[Information given Boundary: Start]
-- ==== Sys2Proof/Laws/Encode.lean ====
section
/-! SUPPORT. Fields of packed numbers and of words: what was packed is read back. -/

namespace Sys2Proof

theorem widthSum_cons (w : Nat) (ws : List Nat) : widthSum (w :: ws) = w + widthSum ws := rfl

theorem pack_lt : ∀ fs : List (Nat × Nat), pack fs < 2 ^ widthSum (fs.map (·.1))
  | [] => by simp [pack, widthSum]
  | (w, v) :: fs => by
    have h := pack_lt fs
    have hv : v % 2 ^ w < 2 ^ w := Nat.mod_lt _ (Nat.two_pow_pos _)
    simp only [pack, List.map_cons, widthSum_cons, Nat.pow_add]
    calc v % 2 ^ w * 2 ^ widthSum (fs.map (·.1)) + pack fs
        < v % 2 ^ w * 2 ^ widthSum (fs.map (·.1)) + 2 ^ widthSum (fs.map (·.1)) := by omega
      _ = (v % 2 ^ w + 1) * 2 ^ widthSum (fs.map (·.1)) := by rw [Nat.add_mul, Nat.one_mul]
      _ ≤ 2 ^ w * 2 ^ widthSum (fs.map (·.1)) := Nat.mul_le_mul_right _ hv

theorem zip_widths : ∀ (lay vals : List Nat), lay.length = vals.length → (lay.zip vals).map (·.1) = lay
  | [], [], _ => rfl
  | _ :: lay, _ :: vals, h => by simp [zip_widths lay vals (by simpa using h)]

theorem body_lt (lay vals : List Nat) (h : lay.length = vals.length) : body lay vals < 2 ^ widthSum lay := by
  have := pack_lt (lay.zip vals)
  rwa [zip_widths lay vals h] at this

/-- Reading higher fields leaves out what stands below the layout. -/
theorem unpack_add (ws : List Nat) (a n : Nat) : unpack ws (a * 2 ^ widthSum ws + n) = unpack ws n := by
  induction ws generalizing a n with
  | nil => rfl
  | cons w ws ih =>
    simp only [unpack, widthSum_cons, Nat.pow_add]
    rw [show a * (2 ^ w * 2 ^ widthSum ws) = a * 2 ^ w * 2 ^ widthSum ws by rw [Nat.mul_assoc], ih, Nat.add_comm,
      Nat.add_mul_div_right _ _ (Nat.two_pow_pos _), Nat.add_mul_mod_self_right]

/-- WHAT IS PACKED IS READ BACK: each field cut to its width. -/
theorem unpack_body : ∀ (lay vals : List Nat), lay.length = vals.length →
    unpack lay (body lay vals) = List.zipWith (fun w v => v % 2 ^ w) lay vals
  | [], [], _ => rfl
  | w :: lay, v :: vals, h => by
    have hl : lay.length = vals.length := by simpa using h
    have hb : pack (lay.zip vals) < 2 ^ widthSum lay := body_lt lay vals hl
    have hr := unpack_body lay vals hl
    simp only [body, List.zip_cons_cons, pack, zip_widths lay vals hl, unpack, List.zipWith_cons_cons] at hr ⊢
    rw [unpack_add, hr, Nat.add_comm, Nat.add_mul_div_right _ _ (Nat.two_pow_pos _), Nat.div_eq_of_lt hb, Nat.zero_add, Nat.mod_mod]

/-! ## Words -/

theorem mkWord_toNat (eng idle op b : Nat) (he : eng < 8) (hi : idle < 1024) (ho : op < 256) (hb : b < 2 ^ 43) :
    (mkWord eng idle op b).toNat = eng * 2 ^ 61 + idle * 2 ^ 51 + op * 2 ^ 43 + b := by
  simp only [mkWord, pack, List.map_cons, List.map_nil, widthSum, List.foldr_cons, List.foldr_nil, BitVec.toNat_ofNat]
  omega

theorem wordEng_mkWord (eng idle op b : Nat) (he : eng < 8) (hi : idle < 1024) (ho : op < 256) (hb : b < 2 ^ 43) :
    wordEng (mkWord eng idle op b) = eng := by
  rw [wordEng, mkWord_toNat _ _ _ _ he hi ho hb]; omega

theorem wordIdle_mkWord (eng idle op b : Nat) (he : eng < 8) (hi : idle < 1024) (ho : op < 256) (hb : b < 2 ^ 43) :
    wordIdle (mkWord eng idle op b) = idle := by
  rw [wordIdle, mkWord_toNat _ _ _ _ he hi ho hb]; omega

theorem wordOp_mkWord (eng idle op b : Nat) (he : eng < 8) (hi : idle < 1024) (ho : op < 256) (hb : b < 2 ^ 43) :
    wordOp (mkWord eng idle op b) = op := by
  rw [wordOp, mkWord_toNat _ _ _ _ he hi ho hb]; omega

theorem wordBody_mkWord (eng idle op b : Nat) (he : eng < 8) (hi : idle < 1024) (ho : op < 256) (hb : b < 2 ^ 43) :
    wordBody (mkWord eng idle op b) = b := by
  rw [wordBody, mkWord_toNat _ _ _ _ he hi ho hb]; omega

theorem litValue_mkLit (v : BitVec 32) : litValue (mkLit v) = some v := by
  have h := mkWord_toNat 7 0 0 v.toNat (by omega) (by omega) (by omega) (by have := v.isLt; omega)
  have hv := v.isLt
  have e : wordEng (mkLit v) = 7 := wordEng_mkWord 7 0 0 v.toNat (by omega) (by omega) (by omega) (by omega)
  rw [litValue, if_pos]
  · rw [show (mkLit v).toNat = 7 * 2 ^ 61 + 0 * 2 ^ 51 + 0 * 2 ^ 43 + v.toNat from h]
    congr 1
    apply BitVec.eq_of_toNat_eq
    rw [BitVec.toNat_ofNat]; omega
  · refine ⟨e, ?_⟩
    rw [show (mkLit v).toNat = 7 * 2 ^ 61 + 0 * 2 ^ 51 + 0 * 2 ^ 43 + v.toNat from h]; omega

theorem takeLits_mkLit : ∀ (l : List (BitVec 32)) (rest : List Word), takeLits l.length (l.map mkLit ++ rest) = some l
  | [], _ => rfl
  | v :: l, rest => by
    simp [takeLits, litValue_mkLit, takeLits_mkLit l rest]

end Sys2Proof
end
[Information given Boundary: End]
▶ [Task requirements]: Each line of the records should be transcribed without change.

▶ [Result of the exercise]:
-- ==== Sys2Proof/Laws/Encode.lean ====
section
/-! SUPPORT. Fields of packed numbers and of words: what was packed is read back. -/

namespace Sys2Proof

theorem widthSum_cons (w : Nat) (ws : List Nat) : widthSum (w :: ws) = w + widthSum ws := rfl

theorem pack_lt : ∀ fs : List (Nat × Nat), pack fs < 2 ^ widthSum (fs.map (·.1))
  | [] => by simp [pack, widthSum]
  | (w, v) :: fs => by
    have h := pack_lt fs
    have hv : v % 2 ^ w < 2 ^ w := Nat.mod_lt _ (Nat.two_pow_pos _)
    simp only [pack, List.map_cons, widthSum_cons, Nat.pow_add]
    calc v % 2 ^ w * 2 ^ widthSum (fs.map (·.1)) + pack fs
        < v % 2 ^ w * 2 ^ widthSum (fs.map (·.1)) + 2 ^ widthSum (fs.map (·.1)) := by omega
      _ = (v % 2 ^ w + 1) * 2 ^ widthSum (fs.map (·.1)) := by rw [Nat.add_mul, Nat.one_mul]
      _ ≤ 2 ^ w * 2 ^ widthSum (fs.map (·.1)) := Nat.mul_le_mul_right _ hv

theorem zip_widths : ∀ (lay vals : List Nat), lay.length = vals.length → (lay.zip vals).map (·.1) = lay
  | [], [], _ => rfl
  | _ :: lay, _ :: vals, h => by simp [zip_widths lay vals (by simpa using h)]

theorem body_lt (lay vals : List Nat) (h : lay.length = vals.length) : body lay vals < 2 ^ widthSum lay := by
  have := pack_lt (lay.zip vals)
  rwa [zip_widths lay vals h] at this

/-- Reading higher fields leaves out what stands below the layout. -/
theorem unpack_add (ws : List Nat) (a n : Nat) : unpack ws (a * 2 ^ widthSum ws + n) = unpack ws n := by
  induction ws generalizing a n with
  | nil => rfl
  | cons w ws ih =>
    simp only [unpack, widthSum_cons, Nat.pow_add]
    rw [show a * (2 ^ w * 2 ^ widthSum ws) = a * 2 ^ w * 2 ^ widthSum ws by rw [Nat.mul_assoc], ih, Nat.add_comm,
      Nat.add_mul_div_right _ _ (Nat.two_pow_pos _), Nat.add_mul_mod_self_right]

/-- WHAT IS PACKED IS READ BACK: each field cut to its width. -/
theorem unpack_body : ∀ (lay vals : List Nat), lay.length = vals.length →
    unpack lay (body lay vals) = List.zipWith (fun w v => v % 2 ^ w) lay vals
  | [], [], _ => rfl
  | w :: lay, v :: vals, h => by
    have hl : lay.length = vals.length := by simpa using h
    have hb : pack (lay.zip vals) < 2 ^ widthSum lay := body_lt lay vals hl
    have hr := unpack_body lay vals hl
    simp only [body, List.zip_cons_cons, pack, zip_widths lay vals hl, unpack, List.zipWith_cons_cons] at hr ⊢
    rw [unpack_add, hr, Nat.add_comm, Nat.add_mul_div_right _ _ (Nat.two_pow_pos _), Nat.div_eq_of_lt hb, Nat.zero_add, Nat.mod_mod]

/-! ## Words -/

theorem mkWord_toNat (eng idle op b : Nat) (he : eng < 8) (hi : idle < 1024) (ho : op < 256) (hb : b < 2 ^ 43) :
    (mkWord eng idle op b).toNat = eng * 2 ^ 61 + idle * 2 ^ 51 + op * 2 ^ 43 + b := by
  simp only [mkWord, pack, List.map_cons, List.map_nil, widthSum, List.foldr_cons, List.foldr_nil, BitVec.toNat_ofNat]
  omega

theorem wordEng_mkWord (eng idle op b : Nat) (he : eng < 8) (hi : idle < 1024) (ho : op < 256) (hb : b < 2 ^ 43) :
    wordEng (mkWord eng idle op b) = eng := by
  rw [wordEng, mkWord_toNat _ _ _ _ he hi ho hb]; omega

theorem wordIdle_mkWord (eng idle op b : Nat) (he : eng < 8) (hi : idle < 1024) (ho : op < 256) (hb : b < 2 ^ 43) :
    wordIdle (mkWord eng idle op b) = idle := by
  rw [wordIdle, mkWord_toNat _ _ _ _ he hi ho hb]; omega

theorem wordOp_mkWord (eng idle op b : Nat) (he : eng < 8) (hi : idle < 1024) (ho : op < 256) (hb : b < 2 ^ 43) :
    wordOp (mkWord eng idle op b) = op := by
  rw [wordOp, mkWord_toNat _ _ _ _ he hi ho hb]; omega

theorem wordBody_mkWord (eng idle op b : Nat) (he : eng < 8) (hi : idle < 1024) (ho : op < 256) (hb : b < 2 ^ 43) :
    wordBody (mkWord eng idle op b) = b := by
  rw [wordBody, mkWord_toNat _ _ _ _ he hi ho hb]; omega

theorem litValue_mkLit (v : BitVec 32) : litValue (mkLit v) = some v := by
  have h := mkWord_toNat 7 0 0 v.toNat (by omega) (by omega) (by omega) (by have := v.isLt; omega)
  have hv := v.isLt
  have e : wordEng (mkLit v) = 7 := wordEng_mkWord 7 0 0 v.toNat (by omega) (by omega) (by omega) (by omega)
  rw [litValue, if_pos]
  · rw [show (mkLit v).toNat = 7 * 2 ^ 61 + 0 * 2 ^ 51 + 0 * 2 ^ 43 + v.toNat from h]
    congr 1
    apply BitVec.eq_of_toNat_eq
    rw [BitVec.toNat_ofNat]; omega
  · refine ⟨e, ?_⟩
    rw [show (mkLit v).toNat = 7 * 2 ^ 61 + 0 * 2 ^ 51 + 0 * 2 ^ 43 + v.toNat from h]; omega

theorem takeLits_mkLit : ∀ (l : List (BitVec 32)) (rest : List Word), takeLits l.length (l.map mkLit ++ rest) = some l
  | [], _ => rfl
  | v :: l, rest => by
    simp [takeLits, litValue_mkLit, takeLits_mkLit l rest]

end Sys2Proof
end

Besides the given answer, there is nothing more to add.